You may notice that many of your goroutines share the same first call address. This is your program's main, or entry point. Some goroutines won't originate there because programs have various `init()` functions and the Go runtime may also spawn goroutines.
The lines that follow start with `#` and are actually just comments for the benefit of the reader. They contain the current stack trace of the goroutine. The top represents the top of the stack, i.e. the current line of code being executed. The bottom represents the bottom of the stack, or the code that the goroutine initially started running.
The stack trace has this format:
```
<address><package/func>+<offset><filename>:<line>
```
The address is the function pointer, then you'll see the Go package and function name (with the associated type name if it's a method), and the instruction offset within the function. Then perhaps the most useful piece of info, the file and line number, are at the end.
### Full goroutine stack dump
If we change the query string parameter to `?debug=2`, we get a full dump. This includes a verbose stack trace of every goroutine, and identical goroutines are not collapsed. This output can be very large on busy servers, but it's interesting information!
Let's look at one that corresponds to the first call stack above (truncated):
Despite its verbosity, the most useful information uniquely provided by this dump are the first and last lines for every goroutine.
The first line contains the goroutine's number (61961905), state ("IO wait"), and duration ("1 minutes"):
- **Goroutine number:** Yes, goroutines have numbers!

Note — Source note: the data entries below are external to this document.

-- ==== Sys2Proof/Proofs/ClaimSteps.lean ====
section
/-! PROOF. Every step keeps the claim records, the locks and the free list in agreement (O8): the deliveries, start-up, and the cases of a
command. -/

namespace Sys2Proof.Proofs
open Sys2Proof.Machine Sys2Proof.Laws

/-! ### Deliveries (R50, R75, R103) -/

section
variable {n : Nat} {mode : Mode} {startup : Startup} {s : State}

@[simp] theorem withCtHandover_ctLaw (p : CtMsg → Bool) (sects : s.yard.sects.length = n) (hmode : s.pt.mode = mode)
    (h : CtLaw n mode startup s.ct) : CtLaw n mode startup (s.withCtHandover p).ct := by
  unfold State.withCtHandover
  (repeat' split) <;> simp [sects, hmode, h]

@[simp] theorem claimFrame_ctLaw (f : RxFrame) (sects : s.yard.sects.length = n) (hmode : s.pt.mode = mode)
    (h : CtLaw n mode startup s.ct) : CtLaw n mode startup (claimFrame f s).ct :=
  evaluateClaim_ctLaw _ _ sects hmode h

@[simp] theorem setFrame_ctLaw (f : RxFrame) (h : CtLaw n mode startup s.ct) : CtLaw n mode startup (setFrame f s).ct := by
  unfold setFrame
  dsimp only
  split <;> simp [h]

@[simp] theorem releaseFrame_ctLaw (f : RxFrame) (h : CtLaw n mode startup s.ct) : CtLaw n mode startup (releaseFrame f s).ct := by
  unfold releaseFrame
  dsimp only
  split <;> simp [h]

end

/-! ### One step -/

/-- `t` stands at the stage of start-up of `s`, with its sections, not in another mode before start-up has ended, and keeps the law of the
table. -/
structure ClaimsKept (s t : State) : Prop where
  yard : t.yard = s.yard
  startup : t.mi.startup = s.mi.startup
  mode : s.pt.mode = .start → t.pt.mode = .start
  law : CtLaw s.yard.sects.length s.pt.mode s.mi.startup s.ct → CtLaw s.yard.sects.length s.pt.mode s.mi.startup t.ct

theorem ClaimsKept.refl (s : State) : ClaimsKept s s := ⟨rfl, rfl, id, id⟩

theorem ClaimsKept.claimInv {s t : State} (h : ClaimsKept s t) (inv : ClaimInv s) : ClaimInv t := by
  rw [claimInv_iff] at inv ⊢
  rw [h.yard, h.startup]
  exact { h.law inv with idle := fun going => h.mode (inv.idle going) }

theorem ClaimsKept.withFrame {act : RxFrame → State → State} (kept : ∀ f u, ClaimsKept u (act f u)) (s : State) (k : Kind) :
    ClaimsKept s (s.withFrame k act) := by
  unfold State.withFrame
  split
  · rename_i f fs _
    obtain ⟨yard, startup, mode, law⟩ := kept f { s with fs := fs }
    exact ⟨by simpa using yard, by simpa using startup, by simpa using mode, by simpa using law⟩
  · exact .refl s

theorem ClaimsKept.withTelegram {act : Telegram → State → State} (kept : ∀ x u, ClaimsKept u (act x u)) (s : State) (p : Nat)
    (cls : TelClass) : ClaimsKept s (s.withTelegram p cls act) := by
  unfold State.withTelegram
  split
  · split
    · dsimp only
      split
      · constructor <;> simp
      · obtain ⟨yard, startup, mode, law⟩ := kept _ { s with rq := { s.rq with telegrams := _ } }
        exact ⟨yard, startup, mode, law⟩
    · exact .refl s
  · exact .refl s

/-- A start-up that has not ended goes on: start-up and mode may change, the table not. -/
theorem claimInv_startup {s t : State} (ct : t.ct = s.ct) (yard : t.yard = s.yard) (going : s.mi.startup ≠ .ended)
    (mode : t.mi.startup ≠ .ended → t.pt.mode = s.pt.mode) (inv : ClaimInv s) : ClaimInv t := by
  rw [claimInv_iff] at inv ⊢
  rw [ct, yard]
  exact { inv with holds := fun id c used => absurd (inv.holds id c used) going, idle := fun on => (mode on).trans (inv.idle going) }

/-- The entry into JOINING gives one unlocked lock to each section of the description; no record is in use (R94, R172). -/
theorem enterJoining_claimInv {s : State} (going : s.mi.startup ≠ .ended) (inv : ClaimInv s) (restored : List Restored) :
    ClaimInv (s.enterJoining restored) := by
  obtain ⟨yard, -, -, -, -, -, ct, -, ended, -⟩ := enterJoining_blocks s restored
  rw [claimInv_iff] at inv ⊢
  rw [ct, yard, ended]
  have unused : ∀ id c, s.ct.records[id]? ≠ some (some c) := fun id c used => going (inv.holds id c used)
  refine ⟨inv.count, by simp [joiningState], inv.nodup, inv.mem_free, fun k id => ?_, inv.once, fun _ _ _ => rfl, fun on => absurd rfl on⟩
  refine iff_of_false (fun locked => ?_) fun ⟨c, used, _⟩ => unused id c used
  obtain ⟨x, -, same⟩ := List.mem_map.mp (List.mem_of_getElem? locked)
  cases same

/-- A reset leaves the table at its reset values (R171). -/
theorem afterReset_claimInv (s : State) (cause : ResetCause) : ClaimInv (s.afterReset cause) :=
  (claimInv_iff _).mpr ((claimInv_iff _).mp claimInv_reset)

theorem keepGroup1_claimInv {s : State} (inv : ClaimInv s) (old : State) : ClaimInv (s.keepGroup1 old) :=
  (claimInv_iff _).mpr ((claimInv_iff _).mp inv)

theorem release_claimInv {s : State} (held : s.mi.startup = .held) (inv : ClaimInv s) (straps : Nat) : ClaimInv (s.release straps) := by
  refine claimInv_startup (by simp) (by simp) (by simp [held]) (fun on => ?_) inv
  unfold State.release at on ⊢
  dsimp only at on ⊢
  split
  · rw [if_pos ‹_›] at on
    exact absurd rfl on
  · rfl

theorem takeImage_claimInv {s : State} (image : s.mi.startup = .image) (inv : ClaimInv s) (acked : Bool) :
    ClaimInv (s.takeImage acked) := by
  refine claimInv_startup (by simp) (by simp) (by simp [image]) ?_ inv
  unfold State.takeImage
  split
  · split
    · exact fun _ => rfl
    · exact fun on => absurd rfl on
  · exact fun on => absurd rfl on

theorem takeEpoch_claimInv {s : State} (epoch : s.mi.startup = .epoch) (inv : ClaimInv s) (result : EpochWrite) :
    ClaimInv (s.takeEpoch result) := by
  refine claimInv_startup (by simp) (by simp) (by simp [epoch]) ?_ inv
  unfold State.takeEpoch
  split
  · exact fun on => absurd rfl on
  · dsimp only
    split
    · exact fun on => absurd rfl on
    · exact fun on => absurd rfl on
    · exact fun on => absurd rfl on
    · exact fun _ => rfl

/-- The listen timer runs in JOINING alone, which is after start-up (R59). -/
theorem listenMark_claimsKept (s : State) : ClaimsKept s s.listenMark := by
  refine ⟨by simp, by simp, fun start => ?_, fun h => by simpa using h⟩
  unfold State.listenMark
  simp only [start]

@[simp] theorem examineOwn_start {s : State} (h : s.pt.mode = .start) (r : RxRec) : (s.examineOwn r).pt.mode = .start := by
  unfold State.examineOwn
  split
  · exact h
  · dsimp only
    have counted : (s.count (fun c => { c with duplicateId := bump c.duplicateId })).pt.mode = .start := h
    rw [counted]
    exact h

theorem windowEnds_claimsKept (s : State) (l : Levels) : ClaimsKept s (s.windowEnds l) := by
  unfold State.windowEnds
  dsimp only
  split
  · split <;> constructor <;> simp +contextual [State.giveReadings]
  · constructor <;> simp +contextual

theorem exec_claimInv {c : Instr} {s t : State} (inv : ClaimInv s) (h : exec c s = .next t) : ClaimInv t := by
  cases c with
  | powerOnReset =>
    cases h
    exact afterReset_claimInv s _
  | pinReset =>
    cases h
    exact keepGroup1_claimInv (afterReset_claimInv s _) s
  | roadRestore acked =>
    simp only [exec, execRoadRestore] at h
    split at h <;> cases h
    · rename_i stage
      exact enterJoining_claimInv (by simp [stage]) inv _
    · exact inv
  | resetRelease straps =>
    simp only [exec, execResetRelease] at h
    split at h <;> cases h
    · exact release_claimInv ‹_› inv straps
    · exact inv
  | imageReadDone acked =>
    simp only [exec, execImageReadDone] at h
    split at h <;> cases h
    · exact takeImage_claimInv ‹_› inv acked
    · exact inv
  | epochWriteDone result =>
    simp only [exec, execEpochWriteDone] at h
    split at h <;> cases h
    · exact takeEpoch_claimInv ‹_› inv result
    · exact inv
  | listenTimer =>
    cases h
    exact (listenMark_claimsKept s).claimInv inv
  | windowEnd levels =>
    simp only [exec, execWindowEnd] at h
    split at h <;> cases h
    · exact (windowEnds_claimsKept s levels).claimInv inv
    · exact inv
  | startDelimiter align rd balance | commaReceived align rd balance =>
    cases h
    exact ClaimsKept.claimInv (by constructor <;> simp +contextual) inv
  | oversizeDiscard groups | lineQualityWindow groups | frameReceived groups =>
    cases h
    exact ClaimsKept.claimInv (by constructor <;> simp +contextual) inv
  | lossOfSync groups quiet =>
    cases quiet <;> cases h <;>
    exact ClaimsKept.claimInv (by constructor <;> simp +contextual) inv
  | holdOff | announce | state | inspect | inspectReply | event =>
    cases h
    exact (ClaimsKept.withFrame (fun f u => by constructor <;> simp +contextual) s _).claimInv inv
  | inRequest p | outRequest p | roadRequest p | destRequest p | unknownCodeTelegram p | cancel p =>
    cases h
    exact (ClaimsKept.withTelegram (fun x u => by constructor <;> simp +contextual) s p _).claimInv inv
  | grant v | deny v | setDone v | setFail v | claimLost v | passed v =>
    cases v <;> cases h
    · exact (ClaimsKept.withFrame (fun f u => by constructor <;> simp +contextual) s _).claimInv inv
    · exact ClaimsKept.claimInv (by constructor <;> simp +contextual [State.deliverReply]) inv
  | claim v | set v | release v | bidCall v | bid v | award v | awardWithdraw v =>
    cases v <;> cases h
    · exact (ClaimsKept.withFrame (fun f u => by constructor <;> simp +contextual) s _).claimInv inv
    · exact ClaimsKept.claimInv (by constructor <;> simp +contextual) inv
  | roadChange v =>
    cases v <;> cases h
    · exact (ClaimsKept.withFrame (fun f u => by constructor <;> simp +contextual [roadChangeFrame]) s _).claimInv inv
    · exact ClaimsKept.claimInv (by constructor <;> simp +contextual) inv
  | ownSourceFrame | lineAccess _ | transmissionEnd | accessRoundTimeout | firstIdlePoint |
    pointWindowEvaluation | signalWindowEvaluation | puSectionChange _
  | ctSectionChange _ | reSectionChange _ | yuSectionChange _ | travelTimerExpiry _ | permissionEnd _ | proceedCommand _ | stopCommand _
  | clearingTimerExpiry _ | trialTimerExpiry _ | proved _ | clearFail _ | lampFault _ | poolLowTimerExpiry | holdOffTimerExpiry _
  | stateTimer | peerSilent _ | peerLost _ | ctUnusable _ | ctUsable _ | ctEpochChange _ | reUnusable _ | reUsable _
  | reEpochChange _ | yuUnusable _ | yuUsable _ | yuEpochChange _ | ctIsolation | reIsolation | rqIsolation | yuIsolation
  | telegramGapTimeout _ | refusalHoldExpiry _ | slotLifetimeExpiry _ | outcome | cancelInstance _ | moveDone _ | moveFail _
  | detectionLost _ | reservedTimerExpiry _ | setTimerExpiry _ | orphanClearExpiry _ _ | offerExpiry _ | holdTimerExpiry _ _
  | roadWriteDone | roadWriteFail | bidTimerExpiry _ | roadWaitExpiry _ | awardWaitExpiry _ | claimWindowExpiry _ | setWindowExpiry _
  | approachTimerExpiry _ | releaseDelayExpiry _ | runThroughExpiry _ | retryTimerExpiry _ | readerInputByte _ _ _ =>
    refine ClaimsKept.claimInv ?_ inv
    simp only [exec, execOwnSourceFrame, execLineAccess, execTransmissionEnd, execAccessRoundTimeout, execFirstIdlePoint, execPointWindowEvaluation,
      execSignalWindowEvaluation, execPuSectionChange, execCtSectionChange, execReSectionChange, execYuSectionChange,
      execTravelTimerExpiry, execPermissionEnd, execProceedCommand, execStopCommand, execClearingTimerExpiry,
      execTrialTimerExpiry, execProved, execClearFail, execLampFault, execPoolLowTimerExpiry, execHoldOffTimerExpiry,
      execStateTimer, execPeerSilent, execPeerLost, execCtUnusable, execCtUsable, execCtEpochChange,
      execReUnusable, execReUsable, execReEpochChange, execYuUnusable, execYuUsable, execYuEpochChange, execCtIsolation,
      execReIsolation, execRqIsolation, execYuIsolation, execTelegramGapTimeout, execRefusalHoldExpiry,
      execSlotLifetimeExpiry, execOutcome, execCancelInstance, execMoveDone, execMoveFail, execDetectionLost,
      execReservedTimerExpiry, execSetTimerExpiry, execOrphanClearExpiry, execOfferExpiry, execHoldTimerExpiry,
      execRoadWriteDone, execRoadWriteFail, execBidTimerExpiry, execRoadWaitExpiry, execAwardWaitExpiry,
      execClaimWindowExpiry, execSetWindowExpiry, execApproachTimerExpiry, execReleaseDelayExpiry, execRunThroughExpiry,
      execRetryTimerExpiry, execReaderInputByte] at h
    (repeat' split at h) <;> (cases h; constructor <;> simp +contextual)

/-- A millisecond lets the timers of the records run, and locks and unlocks nothing. -/
theorem tick_claimsKept (s : State) : ClaimsKept s s.tick := by
  by_cases held : s.mi.startup = .held
  · rw [tick_held held]
    exact .refl s
  · rw [tick_running held]
    exact ⟨rfl, rfl, id, fun h => h.map fun c => lockedSects_map (fun _ => rfl) (fun _ => rfl)⟩

/-- Settles O8: by the cases of a command, of which each keeps the law of the table. -/
theorem stepKeepsClaimTable : Obligations.StepKeepsClaimTable := by
  intro s t inv h
  cases hp : s.pending with
  | nil =>
    rw [step_idle hp] at h
    cases h
    exact (tick_claimsKept s).claimInv inv
  | cons c rest =>
    simp only [step, hp] at h
    exact exec_claimInv (s := { s with pending := rest }) ((claimInv_iff _).mpr ((claimInv_iff _).mp inv)) h

end Sys2Proof.Proofs
end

But they are not exposed to our code. These numbers are especially helpful in a stack trace, however, because we can see which goroutine spawned this one (see at the end: "created by ... in goroutine 61961902"). Tooling shown below helps us draw visual graphs of this.
- **State:** This tells us what the goroutine is currently doing. Here are some possible states you may see:
-`running`: Executing code - awesome!
-`IO wait`: Waiting for network. Does not consume an OS thread because it is parked on a non-blocking network poller.
-`sleep`: We all need more of it.
-`select`: Blocked on a select; waiting for a case to become available.
-`select (no cases):` Blocked on an empty select `select {}` specifically. Caddy uses one in its main to keep running because shutdowns are initiated from other goroutines.
-`chan receive`: Blocked on a channel receive (`<-ch`).
-`semacquire`: Waiting to acquire a semaphore (low-level synchronization primitive).
-`syscall`: Executing a system call. Consumes an OS thread.
- **Duration:** How long the goroutine has existed. Useful for finding bugs like goroutine leaks. For example, if we expect all network connections to be closed after a few minutes, what does it mean when we find a lot of goroutines alive for hours?
### Interpreting goroutine dumps
Without looking at code, what can we learn about the above goroutine?
It was created only about a minute ago, is waiting for data over a network socket, and its goroutine number is quite large (61961905).
From the first dump (debug=1), we know its call stack is executed relatively frequently, and the large goroutine number combined with the short duration suggests that there have been tens of millions of these relatively short-lived goroutines. It's in a function called `pollWait` and its call history includes reading HTTP/2 frames from an encrypted network connection that uses TLS.
So, we can deduce that this goroutine is serving an HTTP/2 request! It's waiting on data from the client. What's more, we know that the goroutine that spawned it is not one of the first goroutines of the process because it also has a high number; finding that goroutine in the dump reveals that it was spawned to handle a new HTTP/2 stream during an existing request. By contrast, other goroutines with high numbers may be spawned by a low-numbered goroutine (such as 32), indicating a brand new connection fresh off an `Accept()` call from the socket.
Every program is different, but when debugging Caddy, these patterns tend to hold true.